=== Your instructions ===
Write out the data that follows. Keep every character unchanged.

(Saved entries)
/-- R182. One destination block of a BTE operation, or of a sequencer's gather, is written whole with its tag. -/
def execBteBlockLand (q : QId) (n : Nat) (s : State) : Out :=
  match q with
  | .asq core => .next (s.landGather core)
  | _ => match s.op? q n with
    | none => .next s
    | some o =>
      if o.prog.state = .running && o.prog.comp && !o.prog.held then .next ((s.landOp q o).tryFollow q n) else .next s

/-- R315. Pins the pages of chunk ra, records their counters and starts the gathers of its rows on the core's BTE; it waits while
staging blocks still await a landing. -/
def execGath (ra : BitVec 4) (s : State) : Out :=
  micro s fun s core r =>
    match s.runArena r with
    | .error f => .data s r f
    | .ok a =>
      if !r.gath.isEmpty then .wait s r
      else
      let s := s.dropPins r
      let r := { r with pins := [] }
      let c := (r.reg ra).toNat
      let xs := (upto r.kv.e).map fun n => r.d.tl[r.kv.e * c + n]?
      match s.chunkEnts r.who.world r.kv xs with
      | .error f => .data s r f
      | .ok es =>
        let pages := (es.filterMap fun e => e.map Prod.snd).foldl insertNat []
        match s.kvGoods r.who.world (pages.map a.desc) with
        | .error f => .data s r f
        | .ok () =>
          let gs := r.gathers a es
          let rows := gs.map fun g => g.x / 64
          if (pages.any fun p => s.pinc a p = 65535 || s.seqctr a p % 2 = 1) || !s.presFits core r.who.world rows then .wait s r
          else
            let s := pages.foldl (fun (s : State) p => s.setPinc a p (s.pinc a p + 1)) s
            let ct := es.map fun e => e.map Prod.fst
            let r := { r with pins := pages.map fun p => (p, s.seqctr a p), d := { r.d with ct := some ct },
                              att := mset r.att c (ct.filter Option.isSome).length, gath := gs, gpc := r.pc }
            .go (s.raise core r.who.world rows) r

/-- R315. Waits for the gathers and compares the page counters. -/
def execSync (s : State) : Out :=
  microChunk s fun s _ r _ =>
    if !r.gath.isEmpty then .wait s r
    else match s.runArena r with
    | .error f => .data s r f
    | .ok a => match s.kvGoods r.who.world (r.pins.map fun p => a.desc p.1) with
    | .error f => .data s r f
    | .ok () => .go s { r with retry := r.retry || r.pins.any fun p => s.seqctr a p.1 ≠ p.2 }

/-- Whether the matrix unit has room for `n` more commands of the run. -/
def State.roomFor (s : State) (i n : Nat) : Bool := ((s.mxu i).queue.filter fun c => c.kind ≠ .row).length + n ≤ 16

def ARun.cmd (r : ARun) (k : MxKind) (t m b x ovr str w : Nat) : MxCmd :=
  mxBuild k { r.who with run := some r.num, slot := none } t m b
    ⟨BitVec.ofNat 32 x, BitVec.ofNat 32 (ovr * 65536 + str), [BitVec.ofNat 32 w]⟩ .none

/-- A micro-op that issues commands and goes on. -/
def ARun.issue (r : ARun) (s : State) (core : Nat) (cs : List MxCmd) (next : State → MicroRes) : MicroRes :=
  if s.roomFor (r.mx core) cs.length then next (cs.foldl (fun s c => s.mxPush (r.mx core) c) s) else .wait s r

/-- R310. Issues MLDW of the staged keys. -/
def execKload (s : State) : Out :=
  microChunk s fun s core r _ => r.issue s core [r.cmd .ldw 0 64 r.kv.bk r.stg 0 0 0] fun s => .go s r
/-- R310. Issues MLDW of the staged values. -/
def execVload (s : State) : Out :=
  microChunk s fun s core r _ => r.issue s core [r.cmd .ldw 0 64 r.kv.nv (r.stg + 0x4000) 0 0 0x10000] fun s => .go s r

/-! ### Arithmetic -/

/-- FP32 arithmetic, each result rounded once to nearest even (R310). -/
def rne32 (x : Fp) : Word := enc32 (roundTo fmt32 .rne 0 x).1
def mul32 (a b : Word) : Word := rne32 (mulFp (dec32 a) (dec32 b)).1
def sub32 (a b : Word) : Word := rne32 (addFp false (dec32 a) (dec32 b).negate).1
def max32 (a b : Word) : Word := if (dec32 a).ltSigned (dec32 b) then b else a
def noNan32 (a : Word) : Word := if (dec32 a).isNan then negInf else a
def isZero32 (a : Word) : Bool := (dec32 a).isZero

=== Result ===
/-- R182. One destination block of a BTE operation, or of a sequencer's gather, is written whole with its tag. -/
def execBteBlockLand (q : QId) (n : Nat) (s : State) : Out :=
  match q with
  | .asq core => .next (s.landGather core)
  | _ => match s.op? q n with
    | none => .next s
    | some o =>
      if o.prog.state = .running && o.prog.comp && !o.prog.held then .next ((s.landOp q o).tryFollow q n) else .next s

/-- R315. Pins the pages of chunk ra, records their counters and starts the gathers of its rows on the core's BTE; it waits while
staging blocks still await a landing. -/
def execGath (ra : BitVec 4) (s : State) : Out :=
  micro s fun s core r =>
    match s.runArena r with
    | .error f => .data s r f
    | .ok a =>
      if !r.gath.isEmpty then .wait s r
      else
      let s := s.dropPins r
      let r := { r with pins := [] }
      let c := (r.reg ra).toNat
      let xs := (upto r.kv.e).map fun n => r.d.tl[r.kv.e * c + n]?
      match s.chunkEnts r.who.world r.kv xs with
      | .error f => .data s r f
      | .ok es =>
        let pages := (es.filterMap fun e => e.map Prod.snd).foldl insertNat []
        match s.kvGoods r.who.world (pages.map a.desc) with
        | .error f => .data s r f
        | .ok () =>
          let gs := r.gathers a es
          let rows := gs.map fun g => g.x / 64
          if (pages.any fun p => s.pinc a p = 65535 || s.seqctr a p % 2 = 1) || !s.presFits core r.who.world rows then .wait s r
          else
            let s := pages.foldl (fun (s : State) p => s.setPinc a p (s.pinc a p + 1)) s
            let ct := es.map fun e => e.map Prod.fst
            let r := { r with pins := pages.map fun p => (p, s.seqctr a p), d := { r.d with ct := some ct },
                              att := mset r.att c (ct.filter Option.isSome).length, gath := gs, gpc := r.pc }
            .go (s.raise core r.who.world rows) r

/-- R315. Waits for the gathers and compares the page counters. -/
def execSync (s : State) : Out :=
  microChunk s fun s _ r _ =>
    if !r.gath.isEmpty then .wait s r
    else match s.runArena r with
    | .error f => .data s r f
    | .ok a => match s.kvGoods r.who.world (r.pins.map fun p => a.desc p.1) with
    | .error f => .data s r f
    | .ok () => .go s { r with retry := r.retry || r.pins.any fun p => s.seqctr a p.1 ≠ p.2 }

/-- Whether the matrix unit has room for `n` more commands of the run. -/
def State.roomFor (s : State) (i n : Nat) : Bool := ((s.mxu i).queue.filter fun c => c.kind ≠ .row).length + n ≤ 16

def ARun.cmd (r : ARun) (k : MxKind) (t m b x ovr str w : Nat) : MxCmd :=
  mxBuild k { r.who with run := some r.num, slot := none } t m b
    ⟨BitVec.ofNat 32 x, BitVec.ofNat 32 (ovr * 65536 + str), [BitVec.ofNat 32 w]⟩ .none

/-- A micro-op that issues commands and goes on. -/
def ARun.issue (r : ARun) (s : State) (core : Nat) (cs : List MxCmd) (next : State → MicroRes) : MicroRes :=
  if s.roomFor (r.mx core) cs.length then next (cs.foldl (fun s c => s.mxPush (r.mx core) c) s) else .wait s r

/-- R310. Issues MLDW of the staged keys. -/
def execKload (s : State) : Out :=
  microChunk s fun s core r _ => r.issue s core [r.cmd .ldw 0 64 r.kv.bk r.stg 0 0 0] fun s => .go s r
/-- R310. Issues MLDW of the staged values. -/
def execVload (s : State) : Out :=
  microChunk s fun s core r _ => r.issue s core [r.cmd .ldw 0 64 r.kv.nv (r.stg + 0x4000) 0 0 0x10000] fun s => .go s r

/-! ### Arithmetic -/

/-- FP32 arithmetic, each result rounded once to nearest even (R310). -/
def rne32 (x : Fp) : Word := enc32 (roundTo fmt32 .rne 0 x).1
def mul32 (a b : Word) : Word := rne32 (mulFp (dec32 a) (dec32 b)).1
def sub32 (a b : Word) : Word := rne32 (addFp false (dec32 a) (dec32 b).negate).1
def max32 (a b : Word) : Word := if (dec32 a).ltSigned (dec32 b) then b else a
def noNan32 (a : Word) : Word := if (dec32 a).isNan then negInf else a
def isZero32 (a : Word) : Bool := (dec32 a).isZero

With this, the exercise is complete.